Re: [PATCH 0/2] Fix SCSI & USB Storage CHECK CONDITION handling

[Date Prev][Date Next][Thread Prev][Thread Next][Date Index][Thread Index]

 



On 2019/09/27 9:34, Alan Stern wrote:
> On Fri, 27 Sep 2019, Damien Le Moal wrote:
> 
>> On 2019/09/26 16:57, Alan Stern wrote:
>>> On Fri, 27 Sep 2019, Damien Le Moal wrote:
>>>
>>>> If a non-passthrough command is terminated with a CHECK CONDITION, the
>>>> scsi error recovery code reuses the failed command scsi_cmnd structure
>>>> to process error recovery request sense. To preserve information
>>>> regarding the failed command, the functions scsi_eh_prep_cmnd() and
>>>> scsi_eh_restore_cmnd() respectively save and restore the original
>>>> command information. However, the resid field of the failed command
>>>> request structure is not preserved and reused for the request sense
>>>> handling, leading to the original command having an incorrect resid
>>>> when:
>>>> A) The command is not retried and terminated with an error
>>>> B) The command completes after retry and the underlying LLD does not set
>>>>    resid for a fully completed command (resid=0)
>>>>
>>>> The first patch of this series addresses case (A) above by adding resid
>>>> as part of the command information saved using struct scsi_eh_save.
>>>
>>> Good catch.
>>>
>>>> Case B can be observed with a WD My Book USB disks when a read or write
>>>> command is sent to the disk while the disk is in deep sleep mode
>>>> (spun down) due to a long period of inactivity (~30min).
>>>> In such case, the following command sequence happen:
>>>> 1) The read or write command is terminated after a few seconds with
>>>>    CHECK CONDITION and an asc/ascq of 04/01 (LOGICAL UNIT IS IN PROCESS
>>>>    OF BECOMING READY)
>>>> 2) In response to this failure, the USB mass storage driver triggers
>>>>    autosense processing, reusing the command descriptor to issue a
>>>>    request sense command with a 96B sense buffer size. The reply
>>>>    to this command gives a NOT READY / LOGICAL UNIT IS IN PROCESS
>>>>    OF BECOMING READY sense of 18B, resulting in a resid of 78B.
>>>> 3) The original command is retried and failed again, with step 2
>>>>    repeated, until the drive spins up and becomes ready.
>>>> 4) When the original command completes after the drive has become ready,
>>>>    the request sense command resid of 78B is seen by the scsi disk
>>>>    driver sd_done() function and wrongly generates a warning about the
>>>>    unaligned value reported.
>>>
>>> But with the 1/1 patch in place, 4 won't happen any more, right?  
>>> sd_done() will see the resid from the successful read or write.
>>
>> No it will not because the USB driver does not set the residue when the value
>> returned for the command is 0, that is, when the command succeeds after the disk
>> spins up. E.g., in my test, I used a 4096B read at LBA 0. With patch 1 only, I
>> see a residue of 4096 since the command is entirely failed with CHECK CONDITION
>> until the drive spins up and becomes ready, at which point the resid becomes 0
>> but is not set with scsi_set_resid(). Without patch 1 nor 2, I see a residue of
>> 78B which is the residue from the request sense executed between retries of the
>> read command.
> 
> I don't doubt your results.  But you need to do a better job of 
> explaining how the existing code leads to those results.
> 
> For example, you said the driver does not set the command's residue 
> when the command succeeds.  But in fact, one of the first things 
> usb_stor_invoke_transport() does -- before it begins transmitting the 
> command -- is
> 
> 	scsi_set_resid(srb, 0);
> 
> So if the command is successful, even if the transport layer routine 
> doesn't set the residue explicitly, the value should still be 0.

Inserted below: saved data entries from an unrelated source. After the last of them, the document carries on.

theorem State.finishWith_ended (s : State) (ws : List RegWrite) (pold : List (Nat × LaneMask × LaneMask)) (hp : Plain s) :
    Ended s ws (s.finishWith s.cur ws pold) := by
  have hw : (s.fib s.cur).eph = [] := hp.windows
  have hl := hp.lasting
  unfold State.finishWith
  extract_lets e s1 old s2 s3
  have hs1 : s1 = s.setFib s.cur (s.fib s.cur).countWord := State.counted_eq s s.cur hw
  have hs1f : s1.fib s.cur = (s.fib s.cur).countWord := by rw [hs1, State.fib_setFib_self]
  have hs1e : (s1.fib s.cur).eph = [] := by rw [hs1f]; exact hw
  have hs2 : s2 = s1 := State.supersede_eq _ _ _ hs1e
  have hs3 : ∃ w, s3.fib s.cur = { (s.fib s.cur).countWord with eph := w } ∧ (w = [] ∨ e.isEph = true) ∧ Near s.cur s s3 ∧
      s3.slot (slotOf s.cur) = s.slot (slotOf s.cur) := by
    have hn1 : Near s.cur s s1 := by rw [hs1]; exact Near.setFib _ _ _
    by_cases he : e.isEph = true
    · have h3 : ∃ g : Fibre → Fibre, s3 = s1.modFib s.cur g ∧ ∀ f, g f = { f with eph := (g f).eph } := by
        refine ⟨_, (if_pos he).trans (by rw [hs2]), fun f => rfl⟩
      obtain ⟨g, h3, hg⟩ := h3
      refine ⟨(g (s.fib s.cur).countWord).eph, ?_, .inr he, ?_, ?_⟩
      · rw [h3, State.fib_modFib_self, hs1f]
        exact hg _
      · rw [h3]
        exact hn1.trans (Near.modFib _ _ _)
      · rw [h3, hs1]
        rfl
    · have h3 : s3 = s1 := (if_neg he).trans hs2
      refine ⟨[], ?_, .inl rfl, h3 ▸ hn1, ?_⟩
      · rw [h3, hs1f]
        exact congrArg (fun x => { (s.fib s.cur).countWord with eph := x }) hw
      · rw [h3, hs1]
        rfl
  obtain ⟨w, hf3, hw3, hn3, hsl3⟩ := hs3
  have hf4 : (s3.regWrites s.cur ws).fib s.cur = ws.foldl Fibre.put (s3.fib s.cur) := State.regWrites_fib _ _ _
  have hent : ((s3.regWrites s.cur ws).fib s.cur).entry = e := by
    rw [hf4]
    unfold Fibre.entry
    rw [Fibre.foldl_put_frontier, hf3]
    rfl
  obtain ⟨hna, ⟨fr, hfa⟩, hsa⟩ := State.advance_moves (s3.regWrites s.cur ws) s.cur (by
    rcases hw3 with h | h
    · exact .inl (by rw [hf4, Fibre.foldl_put_eph, hf3, h])
    · rw [hent]; exact .inr (hl h))
  have hnear := (hn3.trans (Near.regWrites s.cur s3 ws)).trans hna
  have hcur : ((s3.regWrites s.cur ws).advance s.cur).cur = s.cur := hnear.cur
  refine ⟨hnear, ?_, ?_, ?_⟩
  · unfold State.me
    rw [hcur, hfa]
    show ((s3.regWrites s.cur ws).fib s.cur).kept = _
    rw [hf4, Fibre.foldl_put_kept, Fibre.foldl_put_kept, hf3]
    rfl
  · unfold State.mySlot
    rw [hcur, hsa, State.regWrites_slot, hsl3]
  · unfold SamePend State.me
    rw [hcur, hfa]
    show ((s3.regWrites s.cur ws).fib s.cur).pend = _
    rw [hf4, Fibre.foldl_put_pend, hf3]

theorem State.finish_ended (s : State) (ws : List RegWrite) (hp : Plain s) : Ended s ws (s.finish s.cur ws) := s.finishWith_ended ws [] hp

/-! What a list of stack writes leaves. -/

/-- The key of a stack write. -/
def RegWrite.stackKey : RegWrite → Option Nat
  | .stk e l _ => some (32 * e + l)
  | _ => none

/-- The value of a stack write. -/
def RegWrite.stackVal : RegWrite → W32
  | .stk _ _ v => v
  | _ => 0

theorem Slot.put_ne (k : Nat) (x : Slot) (w : RegWrite) (q : Nat) (h : w.stackKey ≠ some q) : tget 0 (x.put k w).stack q = tget 0 x.stack q := by
  cases w with
  | stk e l v => exact tget_tset_ne _ _ _ _ _ (fun hq => h (congrArg some hq.symm))
  | sreg n v => rfl
  | lrec n v => rfl

theorem Slot.puts_ne (k : Nat) (ws : List RegWrite) (x : Slot) (q : Nat) (h : ∀ w ∈ ws, w.stackKey ≠ some q) :
    tget 0 (ws.foldl (Slot.put k) x).stack q = tget 0 x.stack q := by
  induction ws generalizing x with
  | nil => rfl
  | cons w l ih =>
    rw [List.foldl_cons, ih _ (fun u hu => h u (List.mem_cons_of_mem _ hu)), Slot.put_ne _ _ _ _ (h w List.mem_cons_self)]

theorem Slot.puts_eq (k : Nat) (ws : List RegWrite) (x : Slot) (q : Nat) (v : W32) (hm : ∃ w ∈ ws, w.stackKey = some q)
    (hv : ∀ w ∈ ws, w.stackKey = some q → w.stackVal = v) : tget 0 (ws.foldl (Slot.put k) x).stack q = v := by
  induction ws generalizing x with
  | nil => obtain ⟨w, hw, -⟩ := hm; simp at hw
  | cons w l ih =>
    rw [List.foldl_cons]
    by_cases hl : ∃ u ∈ l, u.stackKey = some q
    · exact ih _ hl (fun u hu => hv u (List.mem_cons_of_mem _ hu))
    · rw [Slot.puts_ne k l _ q (fun u hu hq => hl ⟨u, hu, hq⟩)]
      obtain ⟨u, hu, hq⟩ := hm
      rcases List.mem_cons.1 hu with rfl | hu
      · have := hv u List.mem_cons_self hq
        cases u with
        | stk e l v' =>
          simp only [RegWrite.stackKey, Option.some.injEq] at hq
          subst hq
          simp only [RegWrite.stackVal] at this
          subst this
          exact tget_tset_self _ _ _ _
        | sreg n v => simp [RegWrite.stackKey] at hq
        | lrec n v => simp [RegWrite.stackKey] at hq
      · exact absurd ⟨u, hu, hq⟩ hl

/-- A write of another entry leaves the unordered writes of an entry alone, and so does every write of an entry that is not shared (R25). -/
theorem Slot.put_race (k : Nat) (x : Slot) (w : RegWrite) (q : Nat) (h : w.stackKey ≠ some q ∨ q / 32 < x.window) :
    tfind (x.put k w).races q = tfind x.races q := by
  cases w with
  | stk e l v =>
    simp only [Slot.put]
    split
    · rfl
    · rename_i hw
      refine tfind_tput_ne _ _ _ _ (fun hq => ?_)
      subst hq
      rcases h with h | h
      · exact h rfl
      · exact hw h
  | sreg n v => rfl
  | lrec n v => rfl

@[simp] theorem Slot.put_window (k : Nat) (x : Slot) (w : RegWrite) : (x.put k w).window = x.window := by cases w <;> rfl

theorem Slot.puts_race (k : Nat) (ws : List RegWrite) (x : Slot) (q : Nat) (h : (∀ w ∈ ws, w.stackKey ≠ some q) ∨ q / 32 < x.window) :
    tfind (ws.foldl (Slot.put k) x).races q = tfind x.races q := by
  induction ws generalizing x with
  | nil => rfl
  | cons w l ih =>
    rw [List.foldl_cons, ih, Slot.put_race]
    · exact h.imp (fun h => h w List.mem_cons_self) id
    · exact h.imp (fun h u hu => h u (List.mem_cons_of_mem _ hu)) (by rw [Slot.put_window]; exact id)

/-- Stack writes change the stack of a slot without soft errors, the unordered writes of its shared window, and nothing else of it. -/
theorem Slot.puts_rest (k : Nat) (ws : List RegWrite) (x : Slot) (h : x.stackBad = []) : SameSlot x (ws.foldl (Slot.put k) x) := by
  refine ⟨?_, fun q hq => Slot.puts_race k ws x q (.inr hq)⟩
  induction ws generalizing x with
  | nil => rfl
  | cons w l ih =>
    have hb : (x.put k w).stackBad = [] := by
      cases w
      · simp [Slot.put, h, tdel]
      · exact h
      · exact h
    have hx : x.put k w = { x with stack := (x.put k w).stack, races := (x.put k w).races } := by
      cases w
      · simp only [Slot.put, h, tdel]
      · rfl
      · rfl
    rw [List.foldl_cons]
    have := ih _ hb
    rw [hx] at this ⊢
    exact this

theorem Fibre.puts_stk (ws : List RegWrite) (f : Fibre) (h : ∀ w ∈ ws, ∃ q, w.stackKey = some q) : ws.foldl Fibre.put f = f := by
  induction ws generalizing f with
  | nil => rfl
  | cons w l ih =>
    have hw : f.put w = f := by
      obtain ⟨q, hq⟩ := h w List.mem_cons_self
      cases w
      · rfl
      · simp [RegWrite.stackKey] at hq
      · simp [RegWrite.stackKey] at hq
    rw [List.foldl_cons, hw, ih _ (fun u hu => h u (List.mem_cons_of_mem _ hu))]

/-- A word whose writes are all of the register stack. -/
theorem Ended.stackOnly {s t : State} {ws : List RegWrite} (hp : Plain s) (h : Ended s ws t) (hs : ∀ w ∈ ws, ∃ q, w.stackKey = some q) :
    StackOnly s t := by
  refine ⟨h.near.local, ?_, h.pend, ?_⟩
  · rw [h.kept, Fibre.puts_stk ws _ hs]
  · rw [h.slot]
    exact Slot.puts_rest _ ws _ hp.vectors

/-! The writes of a vec word. -/

@[simp] theorem mem_lanesOf (m : LaneMask) (l : Nat) : l ∈ lanesOf m ↔ l < 32 ∧ m.getLsbD l = true := by
  simp [lanesOf, lanes]

/-- Every write of a vec word is one of v(d), or of v(d+1) for a 64-bit type, in an acting lane or, under Z, in another of the fibre's. -/
theorem State.mem_vecWrites (s : State) (d : Nat) (wide z : Bool) (acts : LaneMask) (res : Nat → Nat) (w : RegWrite) :
    w ∈ s.vecWrites s.cur d wide z acts res ↔ ∃ l, l < 32 ∧
      ((acts.getLsbD l = true ∧ (if wide then w = .stk (s.vent d) l (BitVec.ofNat 32 (res l % 2 ^ 32)) ∨
          w = .stk (s.vent (d + 1)) l (BitVec.ofNat 32 (res l / 2 ^ 32 % 2 ^ 32)) else w = .stk (s.vent d) l (BitVec.ofNat 32 (res l)))) ∨
       (z = true ∧ acts.getLsbD l = false ∧ s.me.everLanes.getLsbD l = true ∧
        (if wide then w = .stk (s.vent d) l 0 ∨ w = .stk (s.vent (d + 1)) l 0 else w = .stk (s.vent d) l 0))) := by
  have lo (n : Nat) : (BitVec.ofNat 64 n).extractLsb' 0 32 = BitVec.ofNat 32 (n % 2 ^ 32) := by
    apply BitVec.eq_of_toNat_eq; simp
  have hi (n : Nat) : (BitVec.ofNat 64 n).extractLsb' 32 32 = BitVec.ofNat 32 (n / 2 ^ 32 % 2 ^ 32) := by
    apply BitVec.eq_of_toNat_eq; simp [Nat.shiftRight_eq_div_pow]; omega
  unfold State.vecWrites
  cases wide <;> cases z <;>
    simp only [State.vw64, State.vw, lo, hi, State.vent, State.me, List.mem_append, List.mem_flatMap, mem_lanesOf, List.mem_cons, List.not_mem_nil,
      or_false, if_true, Bool.false_eq_true, if_false, BitVec.getLsbD_and, BitVec.getLsbD_not, Bool.and_eq_true, Bool.not_eq_true',
      decide_eq_true_eq, false_and, true_and]
  · constructor
    · rintro ⟨l, ⟨h1, h2⟩, h3⟩; exact ⟨l, h1, h2, h3⟩
    · rintro ⟨l, h1, h2, h3⟩; exact ⟨l, ⟨h1, h2⟩, h3⟩
  · constructor
    · rintro (⟨l, ⟨h1, h2⟩, h3⟩ | ⟨l, ⟨h1, h2, h4, h5⟩, h3⟩)
      · exact ⟨l, h1, .inl ⟨h2, h3⟩⟩
      · exact ⟨l, h1, .inr ⟨h5, h2, h3⟩⟩
    · rintro ⟨l, h1, ⟨h2, h3⟩ | ⟨h5, h2, h3⟩⟩
      · exact .inl ⟨l, ⟨h1, h2⟩, h3⟩
      · exact .inr ⟨l, ⟨h1, h2, h1, h5⟩, h3⟩
  · constructor
    · rintro ⟨l, ⟨h1, h2⟩, h3⟩; exact ⟨l, h1, h2, h3⟩
    · rintro ⟨l, h1, h2, h3⟩; exact ⟨l, ⟨h1, h2⟩, h3⟩
  · constructor
    · rintro (⟨l, ⟨h1, h2⟩, h3⟩ | ⟨l, ⟨h1, h2, h4, h5⟩, h3⟩)
      · exact ⟨l, h1, .inl ⟨h2, h3⟩⟩
      · exact ⟨l, h1, .inr ⟨h5, h2, h3⟩⟩
    · rintro ⟨l, h1, ⟨h2, h3⟩ | ⟨h5, h2, h3⟩⟩
      · exact .inl ⟨l, ⟨h1, h2⟩, h3⟩
      · exact .inr ⟨l, ⟨h1, h2, h1, h5⟩, h3⟩

theorem State.vecWrites_stk (s : State) (d : Nat) (wide z : Bool) (acts : LaneMask) (res : Nat → Nat) :
    ∀ w ∈ s.vecWrites s.cur d wide z acts res, ∃ q, w.stackKey = some q := by
  intro w hw
  obtain ⟨l, -, ⟨-, h⟩ | ⟨-, -, -, h⟩⟩ := (State.mem_vecWrites s d wide z acts res w).1 hw <;> cases wide <;>
    simp only [if_true, Bool.false_eq_true, if_false] at h
  · subst h; exact ⟨_, rfl⟩
  · rcases h with rfl | rfl <;> exact ⟨_, rfl⟩
  · subst h; exact ⟨_, rfl⟩
  · rcases h with rfl | rfl <;> exact ⟨_, rfl⟩

theorem stackKey_inj {e l e' l' : Nat} (h : l < 32) (h' : l' < 32) (hq : 32 * e + l = 32 * e' + l') : e = e' ∧ l = l' := by
  omega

Yes, you are right. I missed that one. Patch 2 is not needed at all.

> So if you see the residue not getting set properly, you should explain 
> exactly how that happens.

I got confused in my analysis because I missed that the actual timing of
sd_done() execution is after every command retry+request sense pair, that is,
what usb_stor_invoke_transport() does. Without patch 1, the resid is wrong on
completion of the initial command because of the request sense, nothing to do
with resid not being initialized.
W
ith patch 1, sd_done() sees a resid equal to the entire command size in case of
failure, and 0 (as set by usb_stor_invoke_transport()) in case of success.

So as you suggested, only patch 1 is necessary. I will resend it with the
additional resid initialization for autosense for security, since that could be
a problem for a sense request that has no residue (the request sense is issued
directly using us->transport(), not using usb_stor_invoke_transport()).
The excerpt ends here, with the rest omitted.